The couple's grown son, Jonah (a somewhat wooden Jesse Eisenberg), a fledgling professor, is escaping from the suffocating trap that is his beautiful wife and newborn and finds sanctuary with Gene, belatedly sifting through Isabelle's archives a year or two after her death. Still living at home is teenaged Conrad (Devin Druid), a tortured soul struggling to process his mother's death and his painful awkwardness with classmates.  Conrad longs to make a connection with a cute girl-next-door type, and he nurtures a significant writing talent that seems to be his only form of self-expression. Meantime, he berates his father, lies to him, and seems to resent him for letting Isabelle abandon them through the years. Her death, ironically, in a local car crash gnaws at him. Gene has neglected to tell Conrad the truth that everyone else knows -- Isabelle's death was likely a suicide. Richard's impending profile of Isabelle in the New York Times will reveal that uncomfortable truth, and the question here is whether Gene will be able to step up and have the decency to catch Conrad up to speed before the Times casually reports it on Page 1.

Trier effortlessly plays with the story's chronology, jumping back and forth in time, repeating scenes from a different character's perspective. But instead of that being confusing, it almost feels natural, mimicking the way we pass through our days, cycling from the past to the present constantly. Trier eases us into the disjointed rhythms, like an expert jazz musician, and it deepens the viewing experience.

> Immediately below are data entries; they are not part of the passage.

theorem State.logWrite_kept (s : State) (bs : List Byte) : s.Kept (State.logWrite s bs) := by
  unfold State.logWrite
  try dsimp only
  repeat'
    first
    | (with_reducible exact State.Kept.refl _)
    | (with_reducible refine State.Kept.trans ?_ (State.nvWrite_kept ..))
    | (with_reducible refine State.Kept.trans ?_ (State.onDev_kept ..))
seal State.logWrite

theorem State.finishRec_kept (s : State) (r : ErrRec) : s.Kept (State.finishRec s r) := by
  unfold State.finishRec
  try dsimp only
  repeat'
    first
    | (with_reducible refine State.Kept.ite (fun _ => ?_) (fun _ => ?_))
    | (with_reducible exact State.Kept.refl _)
    | (with_reducible refine State.Kept.trans ?_ (State.logWrite_kept ..))
    | (with_reducible refine State.Kept.trans ?_ (State.machineCheck_kept ..))
    | (with_reducible refine State.Kept.trans ?_ (State.onDev_kept ..))
    | (with_reducible refine State.Kept.trans ?_ (State.Kept.foldl ?_ _))
    | intro _
seal State.finishRec

/-! ### PwrEvents -/

theorem State.startEntry_kept (s : State) (dom : Nat) : s.Kept (State.startEntry s dom) := by
  unfold State.startEntry
  try dsimp only
  repeat'
    first
    | (with_reducible exact State.Kept.refl _)
    | (with_reducible refine State.Kept.trans ?_ (State.domEntry_kept ..))
    | (with_reducible refine State.Kept.trans ?_ (State.onDev_kept ..))
    | split
seal State.startEntry

theorem State.watchExit_kept (s : State) (src : Nat) : s.Kept (State.watchExit s src) := by
  unfold State.watchExit
  try dsimp only
  repeat'
    first
    | (with_reducible refine State.Kept.ite (fun _ => ?_) (fun _ => ?_))
    | (with_reducible exact State.Kept.refl _)
    | (with_reducible refine State.Kept.trans ?_ (State.onDev_kept ..))
seal State.watchExit

theorem State.wakeSource_kept (s : State) (src : Nat) : s.Kept (State.wakeSource s src) := by
  unfold State.wakeSource
  try dsimp only
  repeat'
    first
    | (with_reducible refine State.Kept.ite (fun _ => ?_) (fun _ => ?_))
    | (with_reducible exact State.Kept.refl _)
    | (with_reducible refine State.Kept.trans ?_ (State.watchExit_kept ..))
seal State.wakeSource

theorem State.saveAvs_kept (s : State) (qs : List Nat) : s.Kept (State.saveAvs s qs) := by
  unfold State.saveAvs
  try dsimp only
  repeat'
    first
    | (with_reducible exact State.Kept.refl _)
    | (with_reducible refine State.Kept.trans ?_ (State.modBlock_kept ..))
    | (with_reducible refine State.Kept.trans ?_ (State.nvRecord_kept ..))
    | (with_reducible refine State.Kept.trans ?_ (State.Kept.foldl ?_ _))
    | intro _
    | split
seal State.saveAvs

theorem State.enterWatch_kept (s : State) : s.Kept (State.enterWatch s) := by
  unfold State.enterWatch
  dsimp only
  refine State.Kept.trans ?_ (State.onDev_kept ..)
  refine State.Kept.trans ?_ (State.Kept.foldl (fun u q => State.Kept.ite (fun _ => State.domMove_kept ..) (fun _ => State.Kept.refl u)) _)
  refine State.Kept.trans ?_ (State.domMove_kept ..)
  refine State.Kept.trans ?_ (State.Kept.foldl (fun u x => State.domMove_kept ..) _)
  refine State.Kept.ite (fun _ => ?_) (fun _ => State.saveAvs_kept ..)
  exact State.Kept.trans (State.saveAvs_kept ..)
    (State.Kept.foldl (fun u x => State.Kept.trans (State.saveDram_kept ..) (State.domMove_kept ..)) _)
seal State.enterWatch

/-! ### ErrEvents -/

theorem State.rowOut_kept (s : State) (r : ErrRec) : s.Kept (State.rowOut s r) := by
  unfold State.rowOut
  try dsimp only
  repeat'
    first
    | (with_reducible exact State.Kept.refl _)
    | (with_reducible refine State.Kept.trans ?_ (State.cwb_kept ..))
    | (with_reducible refine State.Kept.trans ?_ (State.Kept.foldl ?_ _))
    | intro _
seal State.rowOut

theorem State.beginTest_kept (s : State) (r : ErrRec) : ∀ t, State.beginTest s r = some t → s.Kept t := by
  unfold State.beginTest
  try dsimp only
  repeat'
    first
    | (with_reducible exact State.Kept.refl _)
    | (with_reducible refine State.Kept.trans ?_ (State.rowOut_kept ..))
    | (with_reducible refine State.Kept.trans ?_ (by apply State.emptyCore_kept <;> assumption))
    | (with_reducible refine State.Kept.trans ?_ (State.modCore_kept ..))
    | (with_reducible refine State.Kept.trans ?_ (State.onDev_kept ..))
    | split
    | (intro _ h; simp only [Option.map_eq_some_iff] at h; obtain ⟨_, h, rfl⟩ := h)
    | (intro _ h; cases h; skip)
seal State.beginTest

theorem State.nvRead_kept (s : State) (corr : Bool) (a : Nat) : s.Kept (State.nvRead s corr a) := by
  unfold State.nvRead
  try dsimp only
  repeat'
    first
    | (with_reducible refine State.Kept.ite (fun _ => ?_) (fun _ => ?_))
    | (with_reducible exact State.Kept.refl _)
    | (with_reducible assumption)
    | (with_reducible refine State.Kept.trans ?_ (State.onDev_kept ..))
    | (with_reducible refine State.Kept.trans ?_ (State.onMem_kept _ _ ?_))
    | simp only [MemSt.wf_mk, MemSt.wf_setDir, MemSt.wf_setL2, MemSt.wf_setPoison, MemSt.wf_clean, MemSt.wf_markDirty, MemSt.wf_setPois, MemSt.wf_dropL2, MemSt.wf_setLlcVal, MemSt.wf_freeWb, MemSt.wf_setInput, MemSt.wf_llcDrop, MemSt.wf_poisonNewest, MemSt.wf_keepLlc, MemSt.wf_poisonIn]
    | intro _
seal State.nvRead

theorem State.retireCore_kept (s : State) (k : Nat) : s.Kept (State.retireCore s k) := by
  unfold State.retireCore
  try dsimp only
  repeat'
    first
    | (with_reducible exact State.Kept.refl _)
    | (with_reducible refine State.Kept.trans ?_ (State.bareCore_kept ..))
    | (with_reducible refine State.Kept.trans ?_ (State.ackTlb_kept ..))
    | (with_reducible refine State.Kept.trans ?_ (State.modBlock_kept ..))
    | (with_reducible refine State.Kept.trans ?_ (State.flushAgent_kept ..))
    | (with_reducible refine State.Kept.trans ?_ (State.modCore_kept ..))
    | (with_reducible refine State.Kept.trans ?_ (State.onDev_kept ..))
seal State.retireCore

theorem State.sharedPort_kept (s : State) (k : Nat) : s.Kept (State.sharedPort s k) := by
  unfold State.sharedPort
  try dsimp only
  repeat'
    first
    | (with_reducible exact State.Kept.refl _)
    | (with_reducible refine State.Kept.trans ?_ (State.modBlock_kept ..))
    | (with_reducible refine State.Kept.trans ?_ (State.modCore_kept ..))
seal State.sharedPort

theorem State.rowCore_kept (s : State) (k : Nat) (l1i : Bool) : ∀ t, State.rowCore s k l1i = some t → s.Kept t.1 := by
  unfold State.rowCore
  try dsimp only
  repeat'
    first
    | (with_reducible exact State.Kept.refl _)
    | (with_reducible refine State.Kept.trans ?_ (State.sharedPort_kept ..))
    | (with_reducible refine State.Kept.trans ?_ (State.retireCore_kept ..))
    | (with_reducible refine State.Kept.trans ?_ (by apply State.emptyCore_kept <;> assumption))
    | split
    | (intro _ h; simp only [Option.map_eq_some_iff] at h; obtain ⟨_, h, rfl⟩ := h)
seal State.rowCore

theorem State.repairRow_kept (s : State) (r : ErrRec) (spare : Bool) : ∀ t, State.repairRow s r spare = some t → s.Kept t.1 := by
  unfold State.repairRow
  try dsimp only
  repeat'
    first
    | (with_reducible exact State.Kept.refl _)
    | (with_reducible refine State.Kept.trans ?_ (by apply State.rowCore_kept <;> assumption))
    | (with_reducible refine State.Kept.trans ?_ (State.onDev_kept ..))
    | split
    | (intro _ h; simp only [Option.map_eq_some_iff] at h; obtain ⟨_, h, rfl⟩ := h)
    | (intro _ h; cases h; skip)
seal State.repairRow

theorem State.backInService_kept (s : State) (k : Nat) (stopped : Bool) : s.Kept (State.backInService s k stopped) := by
  unfold State.backInService
  try dsimp only
  repeat'
    first
    | (with_reducible refine State.Kept.ite (fun _ => ?_) (fun _ => ?_))
    | (with_reducible exact State.Kept.refl _)
    | (with_reducible refine State.Kept.trans ?_ (State.startCore_kept ..))
    | (with_reducible refine State.Kept.trans ?_ (State.modCore_kept ..))
seal State.backInService

theorem State.repair_kept (s : State) (r : ErrRec) (stopped : Bool) (excess : Bool) (l1i : Bool) (spare : Bool) : ∀ t, State.repair s r stopped excess l1i spare = some t → s.Kept t.1 := by
  unfold State.repair
  try dsimp only
  repeat'
    first
    | (with_reducible exact State.Kept.refl _)
    | (with_reducible refine State.Kept.trans ?_ (State.backInService_kept ..))
    | (with_reducible refine State.Kept.trans ?_ (by apply State.repairRow_kept <;> assumption))
    | (with_reducible refine State.Kept.trans ?_ (State.sharedPort_kept ..))
    | (with_reducible refine State.Kept.trans ?_ (State.retireCore_kept ..))
    | (with_reducible refine State.Kept.trans ?_ (State.saveSpare_kept ..))
    | (with_reducible refine State.Kept.trans ?_ (State.modBlock_kept ..))
    | (with_reducible refine State.Kept.trans ?_ (State.onDev_kept ..))
    | split
    | (intro _ h; cases h; skip)
    | intro _
seal State.repair

theorem State.passed_kept (s : State) (r : ErrRec) (stopped : Bool) : s.Kept (State.passed s r stopped) := by
  unfold State.passed
  try dsimp only
  repeat'
    first
    | (with_reducible refine State.Kept.ite (fun _ => ?_) (fun _ => ?_))
    | (with_reducible exact State.Kept.refl _)
    | (with_reducible refine State.Kept.trans ?_ (State.backInService_kept ..))
    | (with_reducible refine State.Kept.trans ?_ (State.onDev_kept ..))
seal State.passed

/-! ### Reset -/

theorem State.afresh_kept (s : State) (cause : Option Nat) (link : Bool) : s.Kept (State.afresh s cause link) := by
  unfold State.afresh
  try dsimp only
  repeat'
    first
    | (with_reducible assumption)
    | (simp only [State.kept_mk] <;> first | refine State.Kept.both ?_ | intro _ | refine ⟨?_, fun _ => ?_⟩)
    | (with_reducible refine MemSt.wf_afresh _ ?_)
seal State.afresh

theorem State.powerOn_kept (s : State) : s.Kept (State.powerOn s) := by
  unfold State.powerOn
  try dsimp only
  repeat'
    first
    | (with_reducible assumption)
    | (simp only [State.kept_mk] <;> first | refine State.Kept.both ?_ | intro _ | refine ⟨?_, fun _ => ?_⟩)
    | (with_reducible refine MemSt.wf_afresh _ ?_)
seal State.powerOn

theorem State.devReset_kept (s : State) : s.Kept (State.devReset s) := by
  unfold State.devReset
  try dsimp only
  repeat'
    first
    | (with_reducible refine State.Kept.ite (fun _ => ?_) (fun _ => ?_))
    | (with_reducible exact State.Kept.refl _)
    | (with_reducible refine State.Kept.trans ?_ (State.afresh_kept ..))
seal State.devReset

theorem State.toOff_kept (s : State) : s.Kept (State.toOff s) := by
  unfold State.toOff
  try dsimp only
  repeat'
    first
    | (with_reducible assumption)
    | (simp only [State.kept_mk] <;> first | refine State.Kept.both ?_ | intro _ | refine ⟨?_, fun _ => ?_⟩)
    | (with_reducible refine MemSt.wf_afresh _ ?_)
seal State.toOff

theorem State.holdsLost_kept (s : State) : s.Kept (State.holdsLost s) := by
  unfold State.holdsLost
  try dsimp only
  repeat'
    first
    | (with_reducible exact State.Kept.refl _)
    | (with_reducible refine State.Kept.trans ?_ (State.finishRec_kept ..))
    | (with_reducible refine State.Kept.trans ?_ (State.onDev_kept ..))
    | (with_reducible refine State.Kept.trans ?_ (State.Kept.foldl ?_ _))
    | intro _
    | split
seal State.holdsLost

theorem State.loseAgent_kept (s : State) (k : Nat) : s.Kept (State.loseAgent s k) := by
  unfold State.loseAgent
  try dsimp only
  repeat'
    first
    | (with_reducible exact State.Kept.refl _)
    | (with_reducible assumption)
    | (with_reducible refine State.Kept.trans ?_ (State.bareCore_kept ..))
    | (with_reducible refine State.Kept.trans ?_ (State.ackTlb_kept ..))
    | (with_reducible refine State.Kept.trans ?_ (State.answerAll_kept ..))
    | (with_reducible refine State.Kept.trans ?_ (State.inval_kept ..))
    | (with_reducible refine State.Kept.trans ?_ (State.modCore_kept ..))
    | (with_reducible refine State.Kept.trans ?_ (State.onMem_kept _ _ ?_))
    | simp only [MemSt.wf_mk, MemSt.wf_setDir, MemSt.wf_setL2, MemSt.wf_setPoison, MemSt.wf_clean, MemSt.wf_markDirty, MemSt.wf_setPois, MemSt.wf_dropL2, MemSt.wf_setLlcVal, MemSt.wf_freeWb, MemSt.wf_setInput, MemSt.wf_llcDrop, MemSt.wf_poisonNewest, MemSt.wf_keepLlc, MemSt.wf_poisonIn]
    | (with_reducible refine MemSt.wf_discard _ _ ?_)
    | (with_reducible refine State.Kept.trans ?_ (State.Kept.foldl ?_ _))
    | intro _
    | split
seal State.loseAgent

theorem State.clrFail_kept (s : State) : s.Kept (State.clrFail s) := by
  unfold State.clrFail
  try dsimp only
  repeat'
    first
    | (with_reducible exact State.Kept.refl _)
    | (with_reducible refine State.Kept.trans ?_ (State.modBlock_kept ..))
    | (with_reducible refine State.Kept.trans ?_ (State.onDev_kept ..))
seal State.clrFail

theorem State.saveLanes_kept (s : State) : s.Kept (State.saveLanes s) := by
  unfold State.saveLanes
  try dsimp only
  repeat'
    first
    | (with_reducible exact State.Kept.refl _)
    | (with_reducible refine State.Kept.trans ?_ (State.saveLaneList_kept ..))
seal State.saveLanes

/-! ### Boot -/

theorem State.logStep_kept (s : State) (k : Nat) (out : Nat) (mode : Nat) (reason : Nat) : s.Kept (State.logStep s k out mode reason) := by
  unfold State.logStep
  try dsimp only
  repeat'
    first
    | (with_reducible exact State.Kept.refl _)
    | (with_reducible refine State.Kept.trans ?_ (State.nvRecord_kept ..))
    | (with_reducible refine State.Kept.trans ?_ (State.onDev_kept ..))
seal State.logStep

theorem State.stepBegin_kept (s : State) (k : Nat) : s.Kept (State.stepBegin s k) := by
  unfold State.stepBegin
  try dsimp only
  repeat'
    first
    | (with_reducible exact State.Kept.refl _)
    | (with_reducible refine State.Kept.trans ?_ (State.logStep_kept ..))
    | (with_reducible refine State.Kept.trans ?_ (State.modBlock_kept ..))
    | (with_reducible refine State.Kept.trans ?_ (State.onDev_kept ..))
seal State.stepBegin

theorem State.stepEnd_kept (s : State) (k : Nat) (r : StepRes) : s.Kept (State.stepEnd s k r) := by
  unfold State.stepEnd
  try dsimp only
  repeat'
    first
    | (with_reducible exact State.Kept.refl _)
    | (with_reducible refine State.Kept.trans ?_ (State.logStep_kept ..))
    | (with_reducible refine State.Kept.trans ?_ (State.onDev_kept ..))
seal State.stepEnd

theorem State.bs01_kept (s : State) : s.Kept (State.bs01 s).1 := by
  unfold State.bs01
  try dsimp only
  repeat'
    first
    | (with_reducible exact State.Kept.refl _)
    | (with_reducible refine State.Kept.trans ?_ (State.logStep_kept ..))
    | (with_reducible refine State.Kept.trans ?_ (State.startCore_kept ..))
    | (with_reducible refine State.Kept.trans ?_ (State.setBlock_kept ..))
    | (with_reducible refine State.Kept.trans ?_ (State.onDev_kept ..))
seal State.bs01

Huppert, with that intimidating blank stare of hers, haunts these men and boys like a ghost floating through a horror film, just like the images of suffering that she captured haunted her to an early grave. While Byrne and Eisenberg mope a bit too much, Druid strikes just the right tone of teen angst and confusion. He's earnest and sensitive but angry and sullen. Trier is both compassionate and critical with Conrad as well as with Gene and Jonah.

When Jonah meets up with an old girlfriend, who is visiting her ailing mother in the hospital, he lets her think that his wife also is ill, rather than recovering in the maternity ward. Jonah uses this misdirection as a way of flirting anew with the girlfriend, and when Conrad overhears Jonah on the phone lying to his wife about his activities, Conrad is indignant. He tells his brother that if he had a girlfriend he would never lie to her. "Good luck with that," a bitter Jonah snaps back.

"Louder Than Bombs" feels acutely real, settling into the grooves of the classic dysfunctional family. There is a hint of "Ordinary People" and its suburban shiver to this production. It makes you smile and it makes you squirm. Trier is tuned into the hum of human existence, and he makes subversively insightful films to remind us of how we live.